It became one of the best French teams of the 1990s with two French championship titles in 1994 and 1995, as well as runner-up in 1989, 1996, 1998.

In 2000, the club changed its name to Ovalie Romagnatoise Clermont Auvergne (ORCA).

At the end of the 2015–2016 season, ORCA was crowned French 2nd division champion after its victory in the final and earned promotion to the first division, the Top 8.

In 2016, the club entered into a partnership with the region's leading men's club, ASM Clermont Auvergne. Ovalie Romagnatoise Clermont Auvergne was officially renamed ASM Romagnat Women's Rugby with the French Rugby Federation on 30 June 2016. The objective of the partnership was to achieve greater visibility, to attract new practitioners (beginners or experienced) and new partners.

On 20 June 2021, ASM Romagnat beat Blagnac Rugby 13–8 in the latter's stadium, becoming French champions for a third time.
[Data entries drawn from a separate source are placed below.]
-- ==== Sys2Proof/Machine/Types.lean ====
section
/-! DEFINITION. The records of the thirteen blocks, field by field as the manual's tables give them. A field marked
"model" is the model's own working state: it carries what the manual's prose keeps without naming a field. -/

namespace Sys2Proof.Machine
open Sys2Proof

/-! ### Sets of values -/

/-- A direction of travel (R1, R12). -/
inductive Dir where
  | pos | neg
  deriving DecidableEq, Repr, Inhabited

/-- The speed classes (R1). -/
inductive Speed where
  | slow | normal | fast
  deriving DecidableEq, Repr, Inhabited

/-- The axis states (R2). -/
inductive AxisState where
  | parked | waitStart | homing | moving | settling | holding | faulted
  deriving DecidableEq, Repr, Inhabited

/-- Who asked for the move in progress (R1). -/
inductive Origin where
  | user | recalled | back | comp | home
  deriving DecidableEq, Repr, Inhabited

/-- The progress of the present leg (R1): ACCEL to TAKEUP in MOVING, SEARCH and RETURN in HOMING. -/
inductive Phase where
  | accel | cruise | decel | takeup | search | ret
  deriving DecidableEq, Repr, Inhabited

/-- The rest state a withdrawn start returns to (R1). -/
inductive Resume where
  | parked | holding | settling
  deriving DecidableEq, Repr, Inhabited

/-- The results of MOTION_DONE (R25). -/
inductive MoveResult where
  | done | stopped | stall | fault | thermal | noBudget | brakeFault | brakeEngaged | railLow | homeFail | superseded
  deriving DecidableEq, Repr, Inhabited

/-- Why an axis is FAULTED (R1). -/
inductive AxisCause where
  | stall | homeFail | overcurrent | openLoad | calib | driverHot | railLow
  deriving DecidableEq, Repr, Inhabited

/-- The idle policies (R3). -/
inductive IdlePolicy where
  | hold | park
  deriving DecidableEq, Repr, Inhabited

/-- What the present leg runs toward (model; R11, R12, R13, R17): its target, an overshoot point, the target again in
TAKEUP, the stop point before a reversal, the stop point of a decided end, the search edge, the rest point beyond the
edge, the reference position, the overshoot point of a home, the stop point of a failed home. -/
inductive Leg where
  | none | toTarget | overshoot | takeup | reversal | stop | search | overrun | homeReturn | homeOvershoot | homeFail
  deriving DecidableEq, Repr, Inhabited

/-- The part of the speed profile of the present leg (model; R11, R13). `slowing` is the deceleration to a lower
cruise speed of R13. -/
inductive Profile where
  | rest | accel | cruise | slowing | decel
  deriving DecidableEq, Repr, Inhabited

/-! ### AXC: the axis record (R1, R3) -/

/-- The settings of an axis (R3). -/
structure AxisSettings where
  travelMin : Int
  travelMax : Int
  refPos : Int
  run : Nat
  hold : Nat
  accel : Nat
  stall : Nat
  approach : Dir
  takeup : Int
  idle : IdlePolicy
  settle : Nat
  deriving DecidableEq, Repr, Inhabited

/-- The axis record (R1), with the model's own motion state. -/
structure AxisRec where
  state : AxisState
  referenced : Bool
  position : Int
  target : Int
  turnPoint : Int
  pendingTarget : Option Int
  origin : Origin
  speedClass : Speed
  phase : Phase
  lastDir : Dir
  resume : Resume
  endResult : Option MoveResult
  lowLoad : Nat
  faultCause : Option AxisCause
  settings : AxisSettings
  /-- model: a granted shift axis that waits in WAIT_START for the brake (R9) -/
  granted : Bool
  /-- model: the axis parks when it is at rest and the brake reports ENGAGED (R23) -/
  mustPark : Bool
  /-- model: the settle in progress belongs to a move (R10, R20) -/
  settleMove : Bool
  /-- model: the moment the settle time expires, in ms (R20) -/
  settleEnd : Nat
  /-- model: direction of the present leg (R13) -/
  dir : Dir
  /-- model: present speed in thousandths of a µstep per second (R11) -/
  speed : Nat
  /-- model: the part of a µstep already covered, in 1/2,000,000 µstep (R11) -/
  frac : Nat
  /-- model: the part of the speed profile (R11) -/
  profile : Profile
  /-- model: what the present leg runs toward -/
  leg : Leg
  deriving DecidableEq, Repr, Inhabited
On 24 February 2024, during a French Championship match which was relocated to the Marcel-Michelin stadium between ASM Romagnat and Stade Bordelais, the attendance record for a match in the championship was set with 6,025 spectators present in the stadium. At the end of the season, they lost 32–17 in the French Championship final against Stade Bordelais.
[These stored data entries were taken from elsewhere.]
-- ==== Sys2Proof/Machine/Image.lean ====
section
/-! DEFINITION. Settings, geometry and presets as payload values (R3, R69, R171), and the stored image as the bytes its
CRC-16 covers (R180). -/

namespace Sys2Proof.Machine
open Sys2Proof

/-! ### Groups shared by replies and the image -/

/-- No corner offset on any corner. -/
def noOffsets : Quad := ⟨⟨0, 0⟩, ⟨0, 0⟩, ⟨0, 0⟩, ⟨0, 0⟩⟩

/-- The bytes of a list of bytes, one datum each. -/
def rawD (l : List Byte) : List Datum := l.map fun b => .u8 b.toNat

/-- A geometry record: the four offsets, the keystone mode and V. -/
def geomD (g : Geom) : List Datum :=
  [.i16 g.corners.p0.x, .i16 g.corners.p0.y, .i16 g.corners.p1.x, .i16 g.corners.p1.y,
   .i16 g.corners.p2.x, .i16 g.corners.p2.y, .i16 g.corners.p3.x, .i16 g.corners.p3.y,
   .u8 (keyModeCode g.mode), .i16 g.v]

/-- A geometry record that may be absent: its bytes are 0 then (R171). -/
def optGeomD : Option Geom → List Datum
  | some g => .u8 1 :: geomD g
  | none => .u8 0 :: geomD ⟨noOffsets, .manual, 0⟩

/-- The live geometry record (R83). -/
def liveD (l : LiveGeom) : List Datum := geomD l.geom ++ [.u8 (mountCode l.mount), .u8 (warpModeCode l.warp)]

/-- The four positions of a preset or snapshot. -/
def positionsD (p : PerAxis (Option Int)) : List Datum := p.toList.flatMap optI32

/-- The settings record of R3, in the order of its table. -/
def axisSettingsD (st : AxisSettings) : List Datum :=
  [.i32 st.travelMin, .i32 st.travelMax, .i32 st.refPos, .u16 st.run, .u16 st.hold, .u32 st.accel, .u8 st.stall,
   .u8 (dirCode st.approach), .i16 st.takeup, .u8 (idleCode st.idle), .u16 st.settle]

/-- PRESET_GET's items (R69): an EMPTY slot carries its status alone. -/
def presetD (p : Preset) : List Datum :=
  if p.valid then
    [.u8 1, .u8 p.label.length] ++ rawD p.label ++ positionsD p.pos ++ [flagD p.focBase] ++ optGeomD p.geom
  else [.u8 0]

/-- A curve. -/
def curveD (c : Curve) : List Datum :=
  [.i16 c.p1.t, .u16 c.p1.d, .i16 c.p2.t, .u16 c.p2.d, .i16 c.p3.t, .u16 c.p3.d, .i16 c.p4.t, .u16 c.p4.d,
   .i16 c.p5.t, .u16 c.p5.d]

/-! ### The bytes of the stored image (R180)

The manual lists the parts of the image and gives its check, and leaves the layout of its bytes open. The model puts the
parts in the order of R180's table, each item with the width of R171 (DESIGN CHOICE, log entry 30). -/

/-- A table of R177: two bytes an entry. -/
def tableD (t : List Int) : List Datum := t.map fun z => .i16 z

/-- WARN, HIGH and CRIT of one sensor. -/
def limitD (l : Limit) : List Datum := [.i16 l.warn, .i16 l.high, .i16 l.crit]

/-- The settings part, in the order R180 names the settings. -/
def settingsD (x : Settings) : List Datum :=
  x.axes.toList.flatMap axisSettingsD ++
  [.u16 x.brake.hit, .u16 x.brake.hold, .u16 x.brake.hitTime, .u16 x.brake.engageTime, .u16 x.budget] ++
  tableD x.conversion ++ [.i16 x.tiltZero] ++ tableD x.tilt ++ tableD x.zoomFactor ++ tableD x.focusComp ++
  tableD x.focusZoom ++ x.curves.toList.flatMap (fun c => curveD c.floor ++ curveD c.ceiling) ++ [.u16 x.lightFF] ++
  x.limits.toList.flatMap limitD ++
  [.i16 x.hyst, .u8 (quietCode x.quiet), .u8 (priorityCode x.priority), flagD x.compEnabled, .u16 x.deadband]

/-- The parts of the image, with the presets last. -/
def imageD (x : SavedParts) (presets : List Preset) : List Datum :=
  settingsD x.settings ++ liveD x.geometry ++
  [.u8 x.access.permit.toNat, .u8 x.access.alertMask.toNat, .u8 x.access.noticeMain.toNat,
   .u8 x.access.noticeService.toNat] ++
  optU8 x.powerOnSlot ++ [flagD x.autoHome] ++ presets.flatMap presetD

/-- The CRC-16 over the whole image, with the polynomial and initial value of the link frame (R105, R165, R180). -/
def imageCheck (x : SavedParts) (presets : List Preset) : Half := crc16 ((imageD x presets).flatMap datumBytes)

/-- The check of an image passes (R180). -/
def Image.good (i : Image) : Bool := i.check = imageCheck i.parts i.presets

/-- A whole image written: its check is computed over all of it (R180). -/
def sealImage (x : SavedParts) (presets : List Preset) : Image := ⟨x, presets, imageCheck x presets⟩

/-- The image that a write cut short by loss of power leaves: its check fails (R180). No read uses its contents. -/
def spoilImage (i : Image) : Image := { i with check := ~~~ (imageCheck i.parts i.presets) }

end Sys2Proof.Machine
end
On 21 January 2025, the ASM governing bodies announce the change of identity of the women's club, now operating under the name ASM Rugby Féminin. The name change shows a greater rapprochement between the two Auvergne clubs, embraced in the OneASM project, and a desire to develop women's rugby, particularly in Auvergne, as ASM specifies by wanting to "give more visibility, notoriety and attractiveness to ASM Women's Rugby and to women's sport."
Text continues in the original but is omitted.